Back to the game at hand. It's called "Can You Guess What THIS Is Supposed to Be?" Please see the picture below:
|Take your time; this is hard.|
|"Don't eat me!" (As IF.)|
Got it yet? If you guessed, with some bewilderment, "Cupcakes? Good God, are those supposed to be CUPCAKES?" then you are absolutely right! And that is exactly what *I* said when I opened the oven door last night to reveal what I have since named "Crater Cupcakes." This recipe is from the Swank Diet book. That comment is not meant to malign the Swank Diet book. With one exception, all of the Swank recipes have been good. Rather, it's meant to illustrate that on this diet, you can eat yummy sweets; you just have to know how to follow a recipe. I've retraced my steps and am nearly positive I added all of the necessary ingredients, including baking powder. If anyone has a clue why the above would happen, I'm all ears!

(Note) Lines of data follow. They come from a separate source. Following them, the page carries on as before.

/-- A frame position of a lane without a valid frame (R719). -/
def FarSt.noFrame (x : FarSt) (l : Lane) : FarSt :=
  let (r, bad, _) := rxError (x.rx l)
  let x := ((x.disagree l).setRx l r).retime
  if bad then x.errUp l else x

/-! ### Edges (R224, R226, R237 to R242, R269) -/

/-- The due time of a 24-bit time read at an instant (R224). -/
def dueOf (u now : Nat) : Nat :=
  let d := ((u : Int) - now) % 16777216
  ((now : Int) + (if d < 8388608 then d else d - 16777216)).toNat

/-- Two leg codes have a leg in common. -/
def codesMeet (a b : Nat) : Bool := (legsOf a).any (fun y => (legsOf b).contains y)

/-- The first edge of a leg from the port the node has changed to discards what the old port left due then or later, but for an edge identical to it (R269 step 3); a held edge that is identical counts as received from the new port. -/
def FarSt.fromNew (x : FarSt) (l : Lane) (w : Word) (due : Nat) : FarSt :=
  let ys := legsOf (ewLeg w)
  let fresh := ys.filter (fun k => !tget (fun _ => false) x.swFrom k)
  let held := x.held.filter (fun h => !(h.lane != l && h.word != w && due ≤ h.due && fresh.any (fun k => (legsOf (ewLeg h.word)).contains k)))
  { x with held := held.map (fun (h : Held) => if h.word == w then { h with lane := l } else h),
           swFrom := ys.foldl (fun m k => tset (fun _ => false) m k true) x.swFrom }

/-- Hold an edge until its due time, if there is room (R237). -/
def FarSt.hold (x : FarSt) (l : Lane) (w : Word) (due : Nat) (fence : Bool) : FarSt :=
  if x.held.length ≥ 256 || (legsOf (ewLeg w)).any (fun k => (x.held.filter (fun h => (legsOf (ewLeg h.word)).contains k)).length ≥ 48) then x.word_ 0x0004 w 0
  else { x with held := insertBy (fun (a b : Held) => a.due < b.due) ⟨w, due, l, fence⟩ x.held }

/-- Take one edge from a frame that ends at `fin`. The repeated copy of an edge that the frame before it brought is no new edge, and neither is a copy of a held one (R238). -/
def FarSt.edge (x : FarSt) (l : Lane) (fin : Nat) (w : Word) (fence copy : Bool) : FarSt :=
  let y := ewLeg w
  match legStateOf (ewTgt w) with
  | none => if copy then x else x.word_ 0x0001 w 0
  | some t =>
    if y = 7 || (y = 6 && !x.cell) then (if copy then x else x.word_ 0x0001 w 0)
    else
      let due := dueOf (ewTime w) fin
      let x := x.fromNew l w due
      if copy || x.held.any (fun h => h.word == w) then x
      else
        let x := if fence then { x with held := x.held.filter (fun h => !(fenceCovers y (ewLeg h.word) && due < h.due)) } else x
        let late := due < fin + 16384
        if x.held.any (fun h => codesMeet y (ewLeg h.word) && ewTime h.word == ewTime w) then x.word_ 0x0003 w 0
        else if late && t != .off then (legsOf y).foldl (fun (x : FarSt) k => x.offLeg k false) (x.word_ 0x0002 w 1)
        else if late then (x.hold l w (fin + 16384) fence).word_ 0x0002 w 0
        else x.hold l w due fence

/-- The edges of a group with their fence marks: a bit of the mask marks the first edge of its leg code (R230). -/
def fenceMarks (mask : Nat) : List Word → List Nat → List (Word × Bool)
  | [], _ => []
  | w :: t, seen => (w, bitOf mask (ewLeg w) && ewLeg w < 7 && !seen.contains (ewLeg w)) :: fenceMarks mask t (ewLeg w :: seen)

/-- Token and term of a token frame (R267 to R269, R275): the node, and whether it obeys the frame. -/
def FarSt.token (x : FarSt) (l : Lane) (f : CmdFrame) : FarSt × Bool :=
  if f.term < x.tHi then
    let x' := { x with stale := x.stale + 1 }
    (if x.stale % 256 = 0 then x'.report_ 0x000C 15 7 (leBytes 4 f.term) else x', false)
  else
    match x.obeys with
    | none => ({ x with obeys := some l, timing := l, tHi := f.term }, true)
    | some o =>
      if o == l then ({ x with tHi := f.term }, true)
      else if f.term = x.tHi then (x.report_ 0x000B 15 7 (leBytes 4 f.term), false)
      else
        let d : Int := 0 - x.ofs l
        let x := x.shift d
        let mv (w : Word) : Word := w32 (w.toNat / 16777216 * 16777216 + usg 24 ((ewTime w : Int) + d))
        let x := { x with held := x.held.map (fun (h : Held) => { h with word := mv h.word, due := ((h.due : Int) + d).toNat : Held }), seen := x.seen.map mv }
        let x := { x with obeys := some l, timing := l, tHi := f.term, swFrom := [], ofsP := if l == Lane.portP then 0 else x.ofsP, ofsQ := if l == Lane.portQ then 0 else x.ofsQ }
        (x.report_ 0x000A 15 7 (leBytes 1 (match l with | .portP => 0 | .portQ => 1) ++ leBytes 4 f.term), true)

/-- Hold-over has reached t_s (R271 to R274): the legs have repeated themselves until then. From then on the node is in SAFE, which only an edge of a frame with RESUME ends (R242, R276). -/
def FarSt.holdEnd (x : FarSt) : FarSt := if x.ns == .holdover then (x.upTo (x.repFrom + x.holdFor)).enterSafe 0 else x

/-- A slot is served (R270, R275): before t_s, hold-over ends. Legs that have begun to repeat themselves go on until their next edge; what was held for the time in which they did is past. -/
def FarSt.serve (x : FarSt) (l : Lane) (f : CmdFrame) : FarSt :=
  let x := if x.ns == .holdover && x.repFrom + x.holdFor ≤ x.now then x.holdEnd else x
  let x := { x with served := true, unserved := 0 }
  let x := if x.ns == .holdover then
      let began := x.repFrom < x.now
      ({ x with ns := .driven, stop := if began then (upto 6).foldl bitSet 0 else 0,
                held := if began then x.held.filter (fun h => x.now < h.due) else x.held } : FarSt).report_ 0x0008 15 7
        (leBytes 1 (match l with | .portP => 0 | .portQ => 1) ++ leBytes 4 f.term)
    else if x.ns == .listen then { x with ns := .driven } else x
  { x with hor := dueOf f.hor x.now, perAB := f.perAB, perCF := f.perCF }

/-- A segment of a management message on a lane (R284). -/
def FarSt.segment (x : FarSt) (l : Lane) (f : CmdFrame) : FarSt :=
  if f.side.isEmpty then x
  else
    let done (b : List Byte) : Gather := if f.sideLast then .whole b else .part b
    if f.sideFirst then x.setMsg l (done f.side)
    else match x.msg l with | .part b => x.setMsg l (done (b ++ f.side)) | _ => x

/-- A command frame reaches the node on a lane: CMD, or MGMT (R238, R242, R267 to R269, R284). -/
def FarSt.cmd (x : FarSt) (l : Lane) (f : CmdFrame) (arr : Nat) : FarSt :=
  let ahead := x.now - arr
  let (x, valid) := x.frame l f.seq arr
  if !valid || !x.set then x
  else
    let x := x.segment l f
    if !(f.type = 1 && f.tok && f.term ≥ 1) then x
    else
      let (x, mine) := x.token l f
      if !mine then x
      else
        let x := x.serve l f
        if x.ns == .safe && !f.resume then { x with seen := [] }
        else
          let seen := x.seen
          let es := (fenceMarks f.fenceRep f.rep []).map (fun w => (w, seen.contains w.1)) ++ (fenceMarks f.fenceNew f.new []).map (fun w => (w, false))
          let x := { x with ns := if x.ns == .safe && !es.isEmpty then .driven else x.ns, seen := f.rep ++ f.new }
          let fin := x.now - ahead + 32768
          es.foldl (fun (x : FarSt) w => x.edge l fin w.1.1 w.1.2 w.2) x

The burning question is: did I toss them straight into the trash? Certainly not! I haven't had anything resembling chocolate since December. I gobbled one in straightaway (as did my husband), and they tasted mighty fine, crater or no crater. (Yes, I removed Wee Squeaky before I commenced shoveling them in my mouth.) In fact, on my shopping list: fat-free frozen yogurt to pop right into those craters, which I will warm in the microwave first.
|Here they sit in their container, ready to be attacked after dinner. (Note attention-seeking Wee Squeaky lurking in the background.)|
|"Hey! Where's the crater?"|
For those of you wondering -- and I know you're out there -- yes, I did wash Wee Squeaky, both pre- and post-food posing.